However, these algorithms did not sufficiently discover the video contents features which can directly reflect the image complexity in one frame and contents similarity between adjacent frames. In this paper, we propose a fast Inter-frame encoding scheme jointly using the edge information and the spatiotemporal encoding parameters to reduce the encoder complexity of HEVC. It has three approaches, a fast all 2 N × 2 N modes decision, a fast CU depth level decision and a fast PU mode decision. This scheme first calculates the mean value of the edge information (include the gradient component and the phase component) in one CU. The mean gradient value of one CU is used to express the complexity degree of CU. And then, calculates the difference of mean gradient value and mean phase value between current CU and its spatiotemporal CUs to expression the edge similarity (ES) in the same frame and the edge movement (EM) between two adjacent frames. Second, use the mean gradient value to realize the fast all 2 N × 2 N modes decision and utilizes ES and EM as reference parameters cooperate with CU depth levels and PU RD costs of spatiotemporal CUs to accomplish the early termination of CU split and the PU mode selection, respectively.

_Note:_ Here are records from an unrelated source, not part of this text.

-- ==== Sys2Proof/Machine/Fetch.lean ====
section
/-! DEFINITION. Which operation runs next. The spec interleaves its agents freely (00_scope.md R5, 60_exceptions.md R93
item 1); the choice is data of State (DESIGN CHOICE, notes/assumptions/5.md): the schedule's next record while there is
one, and the worker's own enabled operation once the environment is silent. -/

namespace Sys2Proof.Machine

/-- The operation the worker takes in its phase (30_encoding.md R42: at most one is enabled), none in `DONE` and none
before the first RESET. In `WAIT` it is TAKE and in `EMIT` it is EMIT, whose meanings wait while they must. -/
def workerOp (s : State) : Except Fault (Option Instr) :=
  match s.cfg with
  | none => .ok none
  | some c =>
    match s.phase with
    | .wait => .ok (some .take)
    | .extract _ => .ok (some .extract)
    | .search _ => .ok (some .search)
    | .decode _ => .ok (some .decode)
    | .ascan _ => .ok (some .ascan)
    | .arun j =>
      match runContinues c s j with
      | .error f => .error f
      | .ok go => .ok (some (if go then .arun else .aend))
    | .emit _ => .ok (some .emit)
    | .done => .ok none

/-- A step of the worker alone; with no operation of its own (`DONE`, or no session) nothing changes. -/
def stepWorker (s : State) : Result :=
  readThen (workerOp s) fun op =>
  match op with
  | some i => exec i s
  | none => .next s

/-- A step of the schedule: its next record is taken off and performed. A reserved code is refused `RESERVED_OP`
(60_exceptions.md R89) and its code byte taken off. -/
def stepScript (s : State) : Result :=
  match decode s.script with
  | .ok (i, rest) => exec i { s with script := rest }
  | .error (.reservedOp code rest) => refuse (.reservedOp code) { s with script := rest }
  | .error (.bad why) => .refused (.malformedRecord why)

end Sys2Proof.Machine
end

The rest of this paper is organized as follows. Section 2 observes the relationship between image edge distribution and different CU sizes or PU modes and then analysis the mean gradient value of one CU, ES and EM how to be used in fast all 2 N × 2 N modes decision, CU splitting and PU mode decision. The proposed fast encoding scheme is detailed in Section 3. Section 4 gives the experimental results and performance analyses. Section 5 concludes our work in this paper.

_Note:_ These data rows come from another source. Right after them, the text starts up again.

-- ==== Sys2Proof/Certificates/Slice0/Obligations.lean ====
section
/-! DEFINITION. The statements for the provers. Each names the rule of spec/ it formalises; where a clause is the
model's choice its docstring names the log entry. A result statement gives the whole next state, so it is the frame and
the completion of its operation as well. -/

open Sys2Proof Sys2Proof.Machine

/-! ### RESET and the handoff -/

/-- 70_reset_and_hazards.md R100, both branches, with R90's conditions written out. Two clauses are the model's: that a
refused RESET changes the mark and nothing else (DEDUCED, notes/assumptions/3.md: R100's pseudocode goes on after
`refuse`, and the mark is 60_exceptions.md R89's), and that a RESET keeps the trace and the port (DESIGN CHOICE,
notes/assumptions/12.md). -/
def Obligations.ResetStartsASession : Prop :=
  ∀ (l e a b : Nat) (s : State),
    ((2 ≤ l ∧ l % 2 = 0 ∧ e ≤ 255 ∧ a ≤ 15 ∧ b ≤ 15) →
      exec (.reset l e a b) s = .next { s with
        cfg := some { L := l, E := e, seedA := a, seedB := b }
        land := .bank0, pending := false, exitf := false, phase := .wait
        bank0 := [], bank1 := [], cell := [], start := none, n := none, ra := none, rb := none, err := none
        frame := [], dcnt := none, flen := none }) ∧
    (¬ (2 ≤ l ∧ l % 2 = 0 ∧ e ≤ 255 ∧ a ≤ 15 ∧ b ≤ 15) →
      exec (.reset l e a b) s = .next { s with refusals := s.refusals ++ [.badConfig] })

/-- 70_reset_and_hazards.md R101 item 1: before the first RESET every other operation is refused `NOT_RESET`. That the
refusal is a next state with the mark alone is notes/assumptions/3.md (DEDUCED). -/
def Obligations.NothingElseRunsBeforeTheFirstReset : Prop :=
  ∀ (i : Instr) (s : State), s.cfg = none → (∀ l e a b, i ≠ .reset l e a b) →
    exec i s = .next { s with refusals := s.refusals ++ [.notReset] }

/-- 45_handoff.md R77: the refusals, the drop, and the delivery, in R93 item 6's order. That each refusal is a next state
with the mark alone is the model's (DEDUCED, notes/assumptions/3.md: R77's pseudocode goes on after `refuse`, and the
mark is 60_exceptions.md R89's). -/
def Obligations.DeliverFillsTheLandingBank : Prop :=
  ∀ (data : List Byte) (s : State),
    (s.cfg = none → exec (.deliver data) s = .next { s with refusals := s.refusals ++ [.notReset] }) ∧
    ∀ c, s.cfg = some c →
      (data.length ≠ c.L → exec (.deliver data) s = .next { s with refusals := s.refusals ++ [.deliverLength] }) ∧
      (data.length = c.L → s.exitf = true →
        exec (.deliver data) s = .next { s with events := s.events ++ [.deliveryDropped] }) ∧
      (data.length = c.L → s.exitf = false →
        ∃ m : Memory 8,
          (∀ k, k < c.L → m.read k = data[k]?) ∧ (∀ k, c.L ≤ k → m.read k = (s.bank s.land).read k) ∧
          exec (.deliver data) s = .next (
            if s.pending then { s.setBank s.land m with events := s.events ++ [.bufferOverwrite] }
            else { s.setBank s.land m with pending := true }))

/-- 45_handoff.md R78. That the refusal before the first RESET is a next state with the mark alone is
notes/assumptions/3.md (DEDUCED). -/
def Obligations.CancelSetsTheExitFlag : Prop :=
  ∀ s : State,
    (s.cfg = none → exec .cancel s = .next { s with refusals := s.refusals ++ [.notReset] }) ∧
    (∀ c, s.cfg = some c → exec .cancel s = .next { s with exitf := true })

/-- 45_handoff.md R79: the two ways in which it is enabled, the exit first (60_exceptions.md R93 item 2), and that the
worker is suspended otherwise: no TAKE then changes anything. -/
def Obligations.TakeSwapsTheBanksOrTerminates : Prop :=
  ∀ (s : State) (c : Config), s.cfg = some c → s.phase = .wait →
    (s.exitf = true → exec .take s = .next { s with phase := .done }) ∧
    (s.exitf = false → s.pending = true →
      exec .take s = .next { s with land := s.land.other, pending := false, phase := .extract 0 }) ∧
    (s.exitf = false → s.pending = false → ∀ t, exec .take s = .next t → t = s)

2 Observation and analysis of the relationship between edge information and CU structures

There are some researches [1, 13] have shown that the CU depth and PU mode are related to the video contents. If a CU located in the homogenous region of a video sequence, it always has a high probability to be encoded by the large size block or large PU mode. On the contrary the CU in complex region is often encoded as a small block or small PU mode. On the other hand, edge is one basic characteristic of picture and it can reflect the position of an object and the texture complexity. Edge detection is a kind of technique in image processing. The edge distribution information can be obtained through edge detection. There are many algorithms for edge detection, in our work, we need to decrease the encoding complexity so there should not introduce extra computation complexity into our scheme. Therefore, we selected some frequently-used edge detection operators (such as Sobel operator, Canny operator, Prewitt operator and so on) to get the edge information and make a contrast of those operators, and finally choose the Prewitt operator which is less time consumption and easy to realize the detection of edge to get the edge information of each frame in video sequences and the operator is shown in Fig. 2.

Fig. 2
figure 2

The template of Prewitt operator

The edge value is calculated by formula (1).

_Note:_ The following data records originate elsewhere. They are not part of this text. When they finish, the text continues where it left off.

-- ==== Sys2Proof/Laws/State.lean ====
section
/-! SUPPORT. One lemma per field for each named update of State, so that no later proof unfolds a record update. -/

namespace Sys2Proof.Machine

/-! ### A trace event -/

@[simp] theorem State.record_cfg (s : State) (e : Event) : (s.record e).cfg = s.cfg := rfl
@[simp] theorem State.record_bank0 (s : State) (e : Event) : (s.record e).bank0 = s.bank0 := rfl
@[simp] theorem State.record_bank1 (s : State) (e : Event) : (s.record e).bank1 = s.bank1 := rfl
@[simp] theorem State.record_land (s : State) (e : Event) : (s.record e).land = s.land := rfl
@[simp] theorem State.record_pending (s : State) (e : Event) : (s.record e).pending = s.pending := rfl
@[simp] theorem State.record_exitf (s : State) (e : Event) : (s.record e).exitf = s.exitf := rfl
@[simp] theorem State.record_phase (s : State) (e : Event) : (s.record e).phase = s.phase := rfl
@[simp] theorem State.record_cell (s : State) (e : Event) : (s.record e).cell = s.cell := rfl
@[simp] theorem State.record_start (s : State) (e : Event) : (s.record e).start = s.start := rfl
@[simp] theorem State.record_n (s : State) (e : Event) : (s.record e).n = s.n := rfl
@[simp] theorem State.record_ra (s : State) (e : Event) : (s.record e).ra = s.ra := rfl
@[simp] theorem State.record_rb (s : State) (e : Event) : (s.record e).rb = s.rb := rfl
@[simp] theorem State.record_err (s : State) (e : Event) : (s.record e).err = s.err := rfl
@[simp] theorem State.record_frame (s : State) (e : Event) : (s.record e).frame = s.frame := rfl
@[simp] theorem State.record_dcnt (s : State) (e : Event) : (s.record e).dcnt = s.dcnt := rfl
@[simp] theorem State.record_flen (s : State) (e : Event) : (s.record e).flen = s.flen := rfl
@[simp] theorem State.record_refusals (s : State) (e : Event) : (s.record e).refusals = s.refusals := rfl
@[simp] theorem State.record_events (s : State) (e : Event) : (s.record e).events = s.events ++ [e] := rfl
@[simp] theorem State.record_port (s : State) (e : Event) : (s.record e).port = s.port := rfl
@[simp] theorem State.record_script (s : State) (e : Event) : (s.record e).script = s.script := rfl
@[simp] theorem State.record_sinkAnswers (s : State) (e : Event) : (s.record e).sinkAnswers = s.sinkAnswers := rfl
@[simp] theorem State.record_sinkThen (s : State) (e : Event) : (s.record e).sinkThen = s.sinkThen := rfl

/-! ### The sink's answer -/

@[simp] theorem State.sinkAsked_cfg (s : State) : s.sinkAsked.cfg = s.cfg := rfl
@[simp] theorem State.sinkAsked_bank0 (s : State) : s.sinkAsked.bank0 = s.bank0 := rfl
@[simp] theorem State.sinkAsked_bank1 (s : State) : s.sinkAsked.bank1 = s.bank1 := rfl
@[simp] theorem State.sinkAsked_land (s : State) : s.sinkAsked.land = s.land := rfl
@[simp] theorem State.sinkAsked_pending (s : State) : s.sinkAsked.pending = s.pending := rfl
@[simp] theorem State.sinkAsked_exitf (s : State) : s.sinkAsked.exitf = s.exitf := rfl
@[simp] theorem State.sinkAsked_phase (s : State) : s.sinkAsked.phase = s.phase := rfl
@[simp] theorem State.sinkAsked_cell (s : State) : s.sinkAsked.cell = s.cell := rfl
@[simp] theorem State.sinkAsked_start (s : State) : s.sinkAsked.start = s.start := rfl
@[simp] theorem State.sinkAsked_n (s : State) : s.sinkAsked.n = s.n := rfl
@[simp] theorem State.sinkAsked_ra (s : State) : s.sinkAsked.ra = s.ra := rfl
@[simp] theorem State.sinkAsked_rb (s : State) : s.sinkAsked.rb = s.rb := rfl
@[simp] theorem State.sinkAsked_err (s : State) : s.sinkAsked.err = s.err := rfl
@[simp] theorem State.sinkAsked_frame (s : State) : s.sinkAsked.frame = s.frame := rfl
@[simp] theorem State.sinkAsked_dcnt (s : State) : s.sinkAsked.dcnt = s.dcnt := rfl
@[simp] theorem State.sinkAsked_flen (s : State) : s.sinkAsked.flen = s.flen := rfl
@[simp] theorem State.sinkAsked_refusals (s : State) : s.sinkAsked.refusals = s.refusals := rfl
@[simp] theorem State.sinkAsked_events (s : State) : s.sinkAsked.events = s.events := rfl
@[simp] theorem State.sinkAsked_port (s : State) : s.sinkAsked.port = s.port := rfl
@[simp] theorem State.sinkAsked_script (s : State) : s.sinkAsked.script = s.script := rfl
@[simp] theorem State.sinkAsked_sinkAnswers (s : State) : s.sinkAsked.sinkAnswers = s.sinkAnswers.tail := rfl
@[simp] theorem State.sinkAsked_sinkThen (s : State) : s.sinkAsked.sinkThen = s.sinkThen := rfl

/-! ### A bank replaced -/

@[simp] theorem State.setBank_cfg (s : State) (b : BankSel) (m : Memory 8) : (s.setBank b m).cfg = s.cfg := by
  cases b <;> rfl
@[simp] theorem State.setBank_land (s : State) (b : BankSel) (m : Memory 8) : (s.setBank b m).land = s.land := by
  cases b <;> rfl
@[simp] theorem State.setBank_pending (s : State) (b : BankSel) (m : Memory 8) : (s.setBank b m).pending = s.pending := by
  cases b <;> rfl
@[simp] theorem State.setBank_exitf (s : State) (b : BankSel) (m : Memory 8) : (s.setBank b m).exitf = s.exitf := by
  cases b <;> rfl
@[simp] theorem State.setBank_phase (s : State) (b : BankSel) (m : Memory 8) : (s.setBank b m).phase = s.phase := by
  cases b <;> rfl
@[simp] theorem State.setBank_cell (s : State) (b : BankSel) (m : Memory 8) : (s.setBank b m).cell = s.cell := by
  cases b <;> rfl
@[simp] theorem State.setBank_start (s : State) (b : BankSel) (m : Memory 8) : (s.setBank b m).start = s.start := by
  cases b <;> rfl
@[simp] theorem State.setBank_n (s : State) (b : BankSel) (m : Memory 8) : (s.setBank b m).n = s.n := by
  cases b <;> rfl
@[simp] theorem State.setBank_ra (s : State) (b : BankSel) (m : Memory 8) : (s.setBank b m).ra = s.ra := by
  cases b <;> rfl
@[simp] theorem State.setBank_rb (s : State) (b : BankSel) (m : Memory 8) : (s.setBank b m).rb = s.rb := by
  cases b <;> rfl
@[simp] theorem State.setBank_err (s : State) (b : BankSel) (m : Memory 8) : (s.setBank b m).err = s.err := by
  cases b <;> rfl
@[simp] theorem State.setBank_frame (s : State) (b : BankSel) (m : Memory 8) : (s.setBank b m).frame = s.frame := by
  cases b <;> rfl
@[simp] theorem State.setBank_dcnt (s : State) (b : BankSel) (m : Memory 8) : (s.setBank b m).dcnt = s.dcnt := by
  cases b <;> rfl
@[simp] theorem State.setBank_flen (s : State) (b : BankSel) (m : Memory 8) : (s.setBank b m).flen = s.flen := by
  cases b <;> rfl
@[simp] theorem State.setBank_refusals (s : State) (b : BankSel) (m : Memory 8) : (s.setBank b m).refusals = s.refusals := by
  cases b <;> rfl
@[simp] theorem State.setBank_events (s : State) (b : BankSel) (m : Memory 8) : (s.setBank b m).events = s.events := by
  cases b <;> rfl
@[simp] theorem State.setBank_port (s : State) (b : BankSel) (m : Memory 8) : (s.setBank b m).port = s.port := by
  cases b <;> rfl
@[simp] theorem State.setBank_script (s : State) (b : BankSel) (m : Memory 8) : (s.setBank b m).script = s.script := by
  cases b <;> rfl
@[simp] theorem State.setBank_sinkAnswers (s : State) (b : BankSel) (m : Memory 8) : (s.setBank b m).sinkAnswers = s.sinkAnswers := by
  cases b <;> rfl
@[simp] theorem State.setBank_sinkThen (s : State) (b : BankSel) (m : Memory 8) : (s.setBank b m).sinkThen = s.sinkThen := by
  cases b <;> rfl

@[simp] theorem State.bank_setBank_same (s : State) (b : BankSel) (m : Memory 8) : (s.setBank b m).bank b = m := by
  cases b <;> rfl

@[simp] theorem State.bank_setBank_other (s : State) (b : BankSel) (m : Memory 8) :
    (s.setBank b m).bank b.other = s.bank b.other := by
  cases b <;> rfl

theorem State.bank_setBank_ne (s : State) {b b' : BankSel} (m : Memory 8) (h : b' ≠ b) :
    (s.setBank b m).bank b' = s.bank b' := by
  cases b <;> cases b' <;> simp_all [State.setBank, State.bank]

@[simp] theorem BankSel.other_other (b : BankSel) : b.other.other = b := by cases b <;> rfl

@[simp] theorem BankSel.other_ne (b : BankSel) : b.other ≠ b := by cases b <;> simp [BankSel.other]

@[simp] theorem BankSel.ne_other (b : BankSel) : b ≠ b.other := by cases b <;> simp [BankSel.other]

/-! ### The readiness signal -/

@[simp] theorem State.signalReady_cfg (s : State) : s.signalReady.cfg = s.cfg := by
  unfold State.signalReady; split <;> rfl
@[simp] theorem State.signalReady_bank0 (s : State) : s.signalReady.bank0 = s.bank0 := by
  unfold State.signalReady; split <;> rfl
@[simp] theorem State.signalReady_bank1 (s : State) : s.signalReady.bank1 = s.bank1 := by
  unfold State.signalReady; split <;> rfl
@[simp] theorem State.signalReady_land (s : State) : s.signalReady.land = s.land := by
  unfold State.signalReady; split <;> rfl
@[simp] theorem State.signalReady_exitf (s : State) : s.signalReady.exitf = s.exitf := by
  unfold State.signalReady; split <;> rfl
@[simp] theorem State.signalReady_phase (s : State) : s.signalReady.phase = s.phase := by
  unfold State.signalReady; split <;> rfl
@[simp] theorem State.signalReady_cell (s : State) : s.signalReady.cell = s.cell := by
  unfold State.signalReady; split <;> rfl
@[simp] theorem State.signalReady_start (s : State) : s.signalReady.start = s.start := by
  unfold State.signalReady; split <;> rfl
@[simp] theorem State.signalReady_n (s : State) : s.signalReady.n = s.n := by
  unfold State.signalReady; split <;> rfl
@[simp] theorem State.signalReady_ra (s : State) : s.signalReady.ra = s.ra := by
  unfold State.signalReady; split <;> rfl
@[simp] theorem State.signalReady_rb (s : State) : s.signalReady.rb = s.rb := by
  unfold State.signalReady; split <;> rfl
@[simp] theorem State.signalReady_err (s : State) : s.signalReady.err = s.err := by
  unfold State.signalReady; split <;> rfl
@[simp] theorem State.signalReady_frame (s : State) : s.signalReady.frame = s.frame := by
  unfold State.signalReady; split <;> rfl
@[simp] theorem State.signalReady_dcnt (s : State) : s.signalReady.dcnt = s.dcnt := by
  unfold State.signalReady; split <;> rfl
@[simp] theorem State.signalReady_flen (s : State) : s.signalReady.flen = s.flen := by
  unfold State.signalReady; split <;> rfl
@[simp] theorem State.signalReady_refusals (s : State) : s.signalReady.refusals = s.refusals := by
  unfold State.signalReady; split <;> rfl
@[simp] theorem State.signalReady_port (s : State) : s.signalReady.port = s.port := by
  unfold State.signalReady; split <;> rfl
@[simp] theorem State.signalReady_script (s : State) : s.signalReady.script = s.script := by
  unfold State.signalReady; split <;> rfl
@[simp] theorem State.signalReady_sinkAnswers (s : State) : s.signalReady.sinkAnswers = s.sinkAnswers := by
  unfold State.signalReady; split <;> rfl
@[simp] theorem State.signalReady_sinkThen (s : State) : s.signalReady.sinkThen = s.sinkThen := by
  unfold State.signalReady; split <;> rfl
@[simp] theorem State.signalReady_pending (s : State) : s.signalReady.pending = true := by
  unfold State.signalReady; split <;> simp_all
theorem State.signalReady_events (s : State) :
    s.signalReady.events = if s.pending then s.events ++ [.bufferOverwrite] else s.events := by
  unfold State.signalReady; split <;> rfl

/-! ### Views that an update leaves alone -/

theorem State.bank_congr {s t : State} (h0 : t.bank0 = s.bank0) (h1 : t.bank1 = s.bank1) (b : BankSel) :
    t.bank b = s.bank b := by
  cases b <;> simp [State.bank, h0, h1]

@[simp] theorem State.record_bank (s : State) (e : Event) (b : BankSel) : (s.record e).bank b = s.bank b := rfl
@[simp] theorem State.sinkAsked_bank (s : State) (b : BankSel) : s.sinkAsked.bank b = s.bank b := by cases b <;> rfl
@[simp] theorem State.signalReady_bank (s : State) (b : BankSel) : s.signalReady.bank b = s.bank b :=
  State.bank_congr (by simp) (by simp) b

@[simp] theorem State.record_workBank (s : State) (e : Event) : (s.record e).workBank = s.workBank := rfl
@[simp] theorem State.sinkAsked_workBank (s : State) : s.sinkAsked.workBank = s.workBank := by
  simp [State.workBank]
@[simp] theorem State.record_landBank (s : State) (e : Event) : (s.record e).landBank = s.landBank := rfl
@[simp] theorem State.sinkAsked_landBank (s : State) : s.sinkAsked.landBank = s.landBank := by
  simp [State.landBank]

end Sys2Proof.Machine
end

$$ \left\{\begin{array}{c}\hfill {G}_x=\left|p\left(i-1,j+1\right)+p\left(i,j+1\right)+p\left(i+1,j+1\right)-p\left(i-1,j-1\right)-p\left(i,j-1\right)-p\left(i+1,j-1\right)\right|\hfill \\ {}\hfill {G}_y=\left|p\left(i-1,j-1\right)+p\left(i-1,j\right)+p\left(i-1,j+1\right)-p\left(i+1,j-1\right)-p\left(i+1,j\right)-p\left(i+1,j+1\right)\right|\hfill \\ {}\hfill E\left(i,j\right)={G}_x+{G}_y\hfill \\ {}\hfill Ph\left(i,j\right)= arctan\left({G}_y/{G}_x\right)\hfill \end{array}\right. $$
(1)

In (1), i and j are the coordinate of pixel. The p (i, j) is the pixel at position (i, j) in one CU. Gx is the horizontal direction edge component and Gy is vertical direction edge component. E (i, j) is the edge gradient value at position (i, j) in one CU. Ph (i, j) is the edge phase value at position (i, j) in one CU. In order to directly display the edge distribution situation of video sequences, we choose frame 2 and 3 of test sequence “BasketballDrill” encoded at QP = 32 as an example. The distribution of CU depth levels, PU modes and edge information are shown in Fig. 3.

Fig. 3
figure 3

The distribution of CU depth levels, PU modes and edge information in two adjacent frames (a) CU depth levels distribution of frame 2 (b) CU depth levels distribution of frame 3 (c) PU modes distribution of frame 2 (d) PU modes distribution of frame 3 (e) Edge information distribution of frame 2 (f) Edge information distribution of frame 3

Test sequence “BasketballDrill” is recommended by JCT-VC and its resolution is 832 × 480 and the frame rate is 50fps. Figure 3a and b demonstrate the CU depth levels distribution in the luminance image of two adjacent frames 2 and 3, respectively. Figure 3c and d demonstrate the PU modes distribution in these two adjacent frames, respectively and Fig. 3e and f are the corresponding edge information distribution of these two frames, respectively. By comparing yellow block part in Fig. 3a, c and e or b, d and f) the conclusion is that the block with more edges will be easy to be encoded in a high depth (small CU size) and small PU mode. On the contrary, through the comparison of blue block, those CUs with fewer edges will be encoded in a low depth (large CU size) and large PU mode. So our first idea is use the mean edge gradient value in each CU to represent current CU’s complexity degree.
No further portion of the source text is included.